The test results are shown in Table 4. Examples No. 1 to 26 are examples according to the present disclosure, No. 27 to 54 are comparative examples, and No. 55 is a conventional example produced by subjecting steel equivalent to JIS SCR420 to carburizing-quenching-tempering.

As is clear from Table 4, Examples No. 1 to 26 all had excellent tool life before nitrocarburizing treatment (i.e. as steel for nitrocarburizing treatment). Examples No. 1 to 26 all had slightly lower fatigue resistance than carburized-quenched-tempered Conventional Example No. 55 after nitrocarburizing treatment (equivalent to a nitrocarburized component), but exhibited excellent fatigue strength as a nitrocarburized material. In Examples No. 1 to 26, those with a nitrocarburizing treatment temperature of 560° C. all had an effective hardened case depth of 0.2 mm or more, although the description of detailed measurement results is omitted here. As a result of determining the composition of precipitates using an energy-dispersive X-ray spectrometer (EDX) as described above, 500 or more precipitates of Cr-based precipitates, V-based precipitates, and Nb-based precipitates with a particle size of less than 10 μm were dispersion-precipitated per unit area of 1 m2 in all of Examples No. 1 to 26.
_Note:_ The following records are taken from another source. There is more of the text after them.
-- ==== Sys2Proof/Machine/Numerics.lean ====
section
/-! DEFINITION. Number formats and exact arithmetic: the element formats, rounding, and the operations of IEEE 754 binary32
that the engines and the collectives use (R229 to R240, R246). -/

namespace Sys2Proof.Machine

/-- A number as the arithmetic knows it; `fin` stands for (−1)^neg · m · 2^e. -/
inductive Num where
  | nan
  | inf (neg : Bool)
  | fin (neg : Bool) (m : Nat) (e : Int)
  deriving DecidableEq, Repr

/-- Zero of a sign. -/
def Num.zero (neg : Bool := false) : Num := .fin neg 0 0

/-- The element formats of Table 9.1. -/
inductive Elem where
  | fp32 | bf16 | fp16 | e4m3 | e5m2 | e3m2 | e2m3 | e2m1 | int8 | int4 | trn2 | trn5
  deriving DecidableEq, Repr

/-- Bits [3:0] of a format code (Table 9.1). -/
def Elem.ofCode : Nat → Option Elem
  | 0x0 => some .fp32 | 0x1 => some .bf16 | 0x2 => some .fp16 | 0x4 => some .e4m3 | 0x5 => some .e5m2 | 0x6 => some .e3m2
  | 0x7 => some .e2m3 | 0x8 => some .e2m1 | 0xA => some .int8 | 0xB => some .int4 | 0xC => some .trn2 | 0xD => some .trn5
  | _ => none

/-- A format code taken apart (R229). -/
structure Fmt where
  el : Elem
  scaled : Bool
  esc : Bool
  deriving DecidableEq, Repr

/-- SCALED may be 1 (Table 9.1). -/
def Elem.scalable : Elem → Bool
  | .fp32 | .bf16 | .fp16 => false
  | _ => true

/-- ESC may be 1 (Table 9.1). -/
def Elem.escapable : Elem → Bool
  | .e3m2 | .e2m3 | .e2m1 => true
  | _ => false

/-- The element format may be the output of a conversion (Table 9.1). -/
def Elem.output : Elem → Bool
  | .trn2 | .trn5 => false
  | _ => true

/-- A format code of Table 9.1; ESC marks a scaled operand only. -/
def Fmt.ofCode (c : Nat) : Option Fmt :=
  (Elem.ofCode (bits c 0 4)).bind (fun el =>
    let sc := bitAt c 4
    let es := bitAt c 5
    if (sc && !el.scalable) || (es && !(sc && el.escapable)) then none else some ⟨el, sc, es⟩)

/-- E bits, M bits and bias of a floating-point format (Table 9.2). -/
def Elem.float? : Elem → Option (Nat × Nat × Nat)
  | .fp32 => some (8, 23, 127) | .bf16 => some (8, 7, 127) | .fp16 => some (5, 10, 15) | .e4m3 => some (4, 3, 7)
  | .e5m2 => some (5, 2, 15) | .e3m2 => some (3, 2, 3) | .e2m3 => some (2, 3, 1) | .e2m1 => some (2, 1, 1)
  | .int8 | .int4 | .trn2 | .trn5 => none

/-- EMAX (Table 9.2, R232). -/
def Elem.emax : Elem → Int
  | .fp32 => 127 | .bf16 => 127 | .fp16 => 15 | .e4m3 => 8 | .e5m2 => 15 | .e3m2 => 4 | .e2m3 => 2 | .e2m1 => 2
  | .int8 => 6 | .int4 => 2 | .trn2 => 0 | .trn5 => 0

/-- Formats whose exponent of all ones holds infinity and NaN (Table 9.2). -/
def Elem.ieee : Elem → Bool
  | .fp32 | .bf16 | .fp16 | .e5m2 => true
  | _ => false

/-- Formats on which FLUSH_IN and FLUSH_OUT act (R242). -/
def Elem.flushable : Elem → Bool
  | .fp32 | .bf16 | .fp16 | .e4m3 | .e5m2 => true
  | _ => false

/-- Element size in bytes of the formats of whole bytes; 0 otherwise. -/
def Elem.size : Elem → Nat
  | .fp32 => 4 | .bf16 => 2 | .fp16 => 2 | .e4m3 => 1 | .e5m2 => 1 | .int8 => 1
  | _ => 0

/-- A two's complement integer as a number. -/
def Num.ofInt (i : Int) : Num := .fin (decide (i < 0)) i.natAbs 0

/-- A two's complement field. -/
def signedBits (w v : Nat) : Int := if 2 ^ (w - 1) ≤ v % 2 ^ w then (v % 2 ^ w : Nat) - (2 ^ w : Nat) else (v % 2 ^ w : Nat)

/-- A ternary weight of code 0, 1 or −1; reserved codes are read as 0 (R233, R234). -/
def ternary (plus minus c : Nat) : Num := if c = plus then .fin false 1 0 else if c = minus then .fin true 1 0 else Num.zero

/-- A floating-point encoding (R230). -/
def decodeFloat (eb mb bias : Nat) (c : Nat) : Num :=
  let s := bitAt c (eb + mb)
  let e := bits c mb eb
  let m := bits c 0 mb
  if e = 0 then .fin s m (1 - (bias : Int) - mb) else .fin s (2 ^ mb + m) ((e : Int) - bias - mb)

/-- The value of an element encoding (R230 to R234). -/
def Elem.decode (el : Elem) (c : Nat) : Num :=
  match el.float? with
  | some (eb, mb, bias) =>
    if el.ieee && bits c mb eb == 2 ^ eb - 1 then (if bits c 0 mb = 0 then .inf (bitAt c (eb + mb)) else .nan)
    else if el = .e4m3 ∧ c % 128 = 127 then .nan
    else decodeFloat eb mb bias c
  | none =>
    match el with
    | .int8 => Num.ofInt (signedBits 8 c)
    | .int4 => Num.ofInt (signedBits 4 c)
    | .trn2 => ternary 1 3 c
    | .trn5 => ternary 1 2 c
    | _ => .nan

/-- The encoding is subnormal and nonzero. -/
def Elem.subnormal (el : Elem) (c : Nat) : Bool :=
  match el.float? with
  | some (eb, mb, _) => bits c mb eb == 0 && bits c 0 mb != 0
  | none => false

/-- A number times 2^k. -/
def Num.scale (x : Num) (k : Int) : Num :=
  match x with
  | .fin s m e => .fin s m (e + k)
  | y => y

/-- Sign flipped. -/
def Num.neg : Num → Num
  | .nan => .nan
  | .inf s => .inf (!s)
  | .fin s m e => .fin (!s) m e

/-- Magnitude. -/
def Num.abs : Num → Num
  | .nan => .nan
  | .inf _ => .inf false
  | .fin _ m e => .fin false m e

def Num.isNan : Num → Bool | .nan => true | _ => false
def Num.isInf : Num → Bool | .inf _ => true | _ => false
def Num.isZero : Num → Bool | .fin _ m _ => m == 0 | _ => false
def Num.isNeg : Num → Bool | .fin s _ _ => s | .inf s => s | .nan => false

/-- floor(log2 |x|) of a finite nonzero number m · 2^e. -/
def log2Of (m : Nat) (e : Int) : Int := (Nat.log2 m : Int) + e

/-- The exact product (R236, R239). -/
def Num.mul : Num → Num → Num
  | .nan, _ => .nan
  | _, .nan => .nan
  | .inf s, .inf t => .inf (s != t)
  | .inf s, .fin t m _ => if m = 0 then .nan else .inf (s != t)
  | .fin s m _, .inf t => if m = 0 then .nan else .inf (s != t)
  | .fin s m e, .fin t n f => .fin (s != t) (m * n) (e + f)

/-- m · 2^(e − q) for q ≤ e. -/
def alignTo (q : Int) (m : Nat) (e : Int) : Nat := m * 2 ^ (e - q).toNat

/-- The signed integer i with value i · 2^q, for q ≤ e. -/
def signedAt (q : Int) (s : Bool) (m : Nat) (e : Int) : Int := if s then -(alignTo q m e : Int) else alignTo q m e

/-- i · 2^q as a number; zero is +0. -/
def Num.ofScaled (i q : Int) : Num := .fin (decide (i < 0)) i.natAbs q

/-- The exact sum of two numbers. Zeros of both signs give +0, zeros of one sign that zero (R239, R240). -/
def Num.add : Num → Num → Num
  | .nan, _ => .nan
  | _, .nan => .nan
  | .inf s, .inf t => if s = t then .inf s else .nan
  | .inf s, _ => .inf s
  | _, .inf t => .inf t
  | .fin s m e, .fin t n f =>
    if m = 0 ∧ n = 0 then .fin (s && t) 0 0
    else
      let q := min e f
      Num.ofScaled (signedAt q s m e + signedAt q t n f) q

/-- How a value between two neighbours is rounded: to nearest even, toward zero, or stochastically with a 16-bit value. -/
inductive Rnd where
  | rne | rtz | sr (r : Nat)
  deriving DecidableEq, Repr

/-- m · 2^e rounded to a multiple of 2^q, as that multiple (R246). -/
def roundTo (k : Rnd) (m : Nat) (e q : Int) : Nat :=
  if q ≤ e then alignTo q m e
  else
    let d := 2 ^ (q - e).toNat
    let lo := m / d
    let r := m % d
    match k with
    | .rtz => lo
    | .rne => if d < 2 * r ∨ (2 * r = d ∧ lo % 2 = 1) then lo + 1 else lo
    | .sr x => if r ≠ 0 ∧ x < r * 2 ^ 16 / d then lo + 1 else lo

/-- A magnitude rounded to 24 significant bits, no range limit: the accumulator's form (R240). -/
def Num.round24 (x : Num) : Num :=
  match x with
  | .fin s m e =>
    if m = 0 then .fin s 0 0
    else
      let q := log2Of m e - 23
      .fin s (roundTo .rne m e q) q
  | y => y

/-- Add into the accumulator (R240). -/
def Num.acc (a x : Num) : Num := (a.add x).round24

/-- The multiple of the last place of a floating-point format, and that place's exponent, of a rounded magnitude; the exponent
is unbounded above (R246). -/
def roundFloat (k : Rnd) (mb bias : Nat) (m : Nat) (e : Int) : Nat × Int :=
  let q := max (log2Of m e) (1 - (bias : Int)) - mb
  (roundTo k m e q, q)

/-- The encoding, without sign, of a rounded magnitude r · 2^q that is in range. -/
def packFloat (mb bias : Nat) (r : Nat) (q : Int) : Nat :=
  if r < 2 ^ mb then r
  else
    let x := Nat.log2 r
    ((x : Int) + q + bias).toNat * 2 ^ mb + (r * 2 ^ mb / 2 ^ x - 2 ^ mb)

/-- Largest finite magnitude (Table 9.2): m and e of m · 2^e. -/
def Elem.maxMag : Elem → Nat × Int
  | .fp32 => (16777215, 104) | .bf16 => (255, 120) | .fp16 => (2047, 5) | .e4m3 => (7, 6) | .e5m2 => (7, 13)
  | .e3m2 => (7, 2) | .e2m3 => (15, -1) | .e2m1 => (3, 1) | .int8 => (127, 0) | .int4 => (7, 0) | .trn2 => (1, 0) | .trn5 => (1, 0)

/-- m · 2^e > n · 2^f. -/
def magLt (n : Nat) (f : Int) (m : Nat) (e : Int) : Bool :=
  let q := min e f
  decide (alignTo q n f < alignTo q m e)

/-- The sign bit of a format. -/
def Elem.signBit (el : Elem) (neg : Bool) : Nat :=
  match el.float? with
  | some (eb, mb, _) => if neg then 2 ^ (eb + mb) else 0
  | none => 0

/-- The encoding of Max with a sign (R245). -/
def Elem.maxCode (el : Elem) (neg : Bool) : Nat :=
  match el.float? with
  | some (_, mb, bias) =>
    let x := el.maxMag
    el.signBit neg + packFloat mb bias (roundTo .rne x.1 x.2 (log2Of x.1 x.2 - mb)) (log2Of x.1 x.2 - mb)
  | none => if el = .int8 then (if neg then 0x80 else 0x7F) else (if neg then 0x8 else 0x7)

/-! binary32 (R248, R321). -/

/-- A number rounded to a binary32 encoding by IEEE 754 with round-to-nearest-even, subnormals kept, overflow to infinity. -/
def f32 (x : Num) : Nat :=
  match x with
  | .nan => 0x7FC00000
  | .inf s => (if s then 2 ^ 31 else 0) + 0x7F800000
  | .fin s m e =>
    let sg := if s then 2 ^ 31 else 0
    if m = 0 then sg
    else
      let r := roundFloat .rne 23 127 m e
      if magLt 16777215 104 r.1 r.2 then sg + 0x7F800000 else sg + packFloat 23 127 r.1 r.2

/-- A binary32 encoding as a number. -/
def n32 (c : Nat) : Num := Elem.fp32.decode c

/-- binary32 addition, subtraction and multiplication. -/
def f32Add (a b : Nat) : Nat := f32 ((n32 a).add (n32 b))
def f32Sub (a b : Nat) : Nat := f32 ((n32 a).add (n32 b).neg)
def f32Mul (a b : Nat) : Nat := f32 ((n32 a).mul (n32 b))

/-- The quotient of two numbers: exact to more than 64 bits, with a last bit that says whether anything is left over, so that it
rounds to FP32 as the exact quotient does. A finite nonzero number over zero is infinite. -/
def Num.div : Num → Num → Num
  | .nan, _ => .nan
  | _, .nan => .nan
  | .inf _, .inf _ => .nan
  | .inf s, .fin t _ _ => .inf (s != t)
  | .fin s _ _, .inf t => .fin (s != t) 0 0
  | .fin s m e, .fin t n f =>
    if n = 0 then (if m = 0 then .nan else .inf (s != t))
    else
      let k := 64 + Nat.log2 n
      let x := m * 2 ^ k
      .fin (s != t) (2 * (x / n) + (if x % n = 0 then 0 else 1)) (e - f - k - 1)

/-- binary32 division. -/
def f32Div (a b : Nat) : Nat := f32 ((n32 a).div (n32 b))

/-- x < y for numbers that are not NaN; zeros are equal. -/
def Num.lt : Num → Num → Bool
  | .nan, _ => false
  | _, .nan => false
  | .inf s, .inf t => s && !t
  | .inf s, _ => s
  | _, .inf t => !t
  | .fin s m e, .fin t n f =>
    let q := min e f
    decide (signedAt q s m e < signedAt q t n f)

/-- Order of MAX and MIN in a collective: −0 below +0 (R321). -/
def Num.ltZ (a b : Num) : Bool := a.lt b || (a.isZero && b.isZero && a.isNeg && !b.isNeg)

/-- The magnitude rounded toward zero to FP32; too large counts as infinity; NaN gives nothing (R250). -/
def magF32 : Num → Option Nat
  | .nan => none
  | .inf _ => some 0x7F800000
  | .fin _ m e =>
    if m = 0 then some 0
    else
      let r := roundFloat .rtz 23 127 m e
      some (if magLt 16777215 104 m e && (log2Of m e ≥ 128) then 0x7F800000 else packFloat 23 127 r.1 r.2)

end Sys2Proof.Machine
end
In Comparative Examples No. 27 to 54, the chemical composition or the resultant steel microstructure was outside the range according to the present disclosure, so that cracking occurred in continuous casting or fatigue resistance or machinability by cutting was poor.

In No. 27, the heating temperature in hot rolling was low. Consequently, precipitates formed during continuous casting did not dissolve sufficiently, and fatigue resistance after nitrocarburizing treatment was low. Besides, since the total microstructure proportion of ferrite and pearlite was high, machinability by cutting after hot rolling was low.

In No. 28, the hot rolling finish temperature was excessively low. Consequently, the proportion of bainite in the microstructure was low, and machinability by cutting was low. Besides, since the total microstructure proportion of ferrite and pearlite was high, the amounts of solute Cr, Nb, and V were small before nitrocarburizing treatment, as a result of which fine precipitates did not form after nitrocarburizing treatment, and fatigue resistance was low.

In No. 29 and 30, the cooling rate after hot rolling was low. Consequently, an appropriate amount of bainite was not obtained. Moreover, the amounts of solute Cr, Nb, and V were small before nitrocarburizing treatment, as a result of the amount of fine precipitates formed after nitrocarburizing treatment was small, causing insufficient strengthening by precipitation. Thus, fatigue resistance was low as compared with Examples. Machinability by cutting was also low.

In No. 31, the heating temperature in hot forging was low. Consequently, precipitate did not dissolve sufficiently, and fatigue resistance was low. Besides, since the total microstructure proportion of ferrite and pearlite was high, machinability by cutting after hot rolling was low.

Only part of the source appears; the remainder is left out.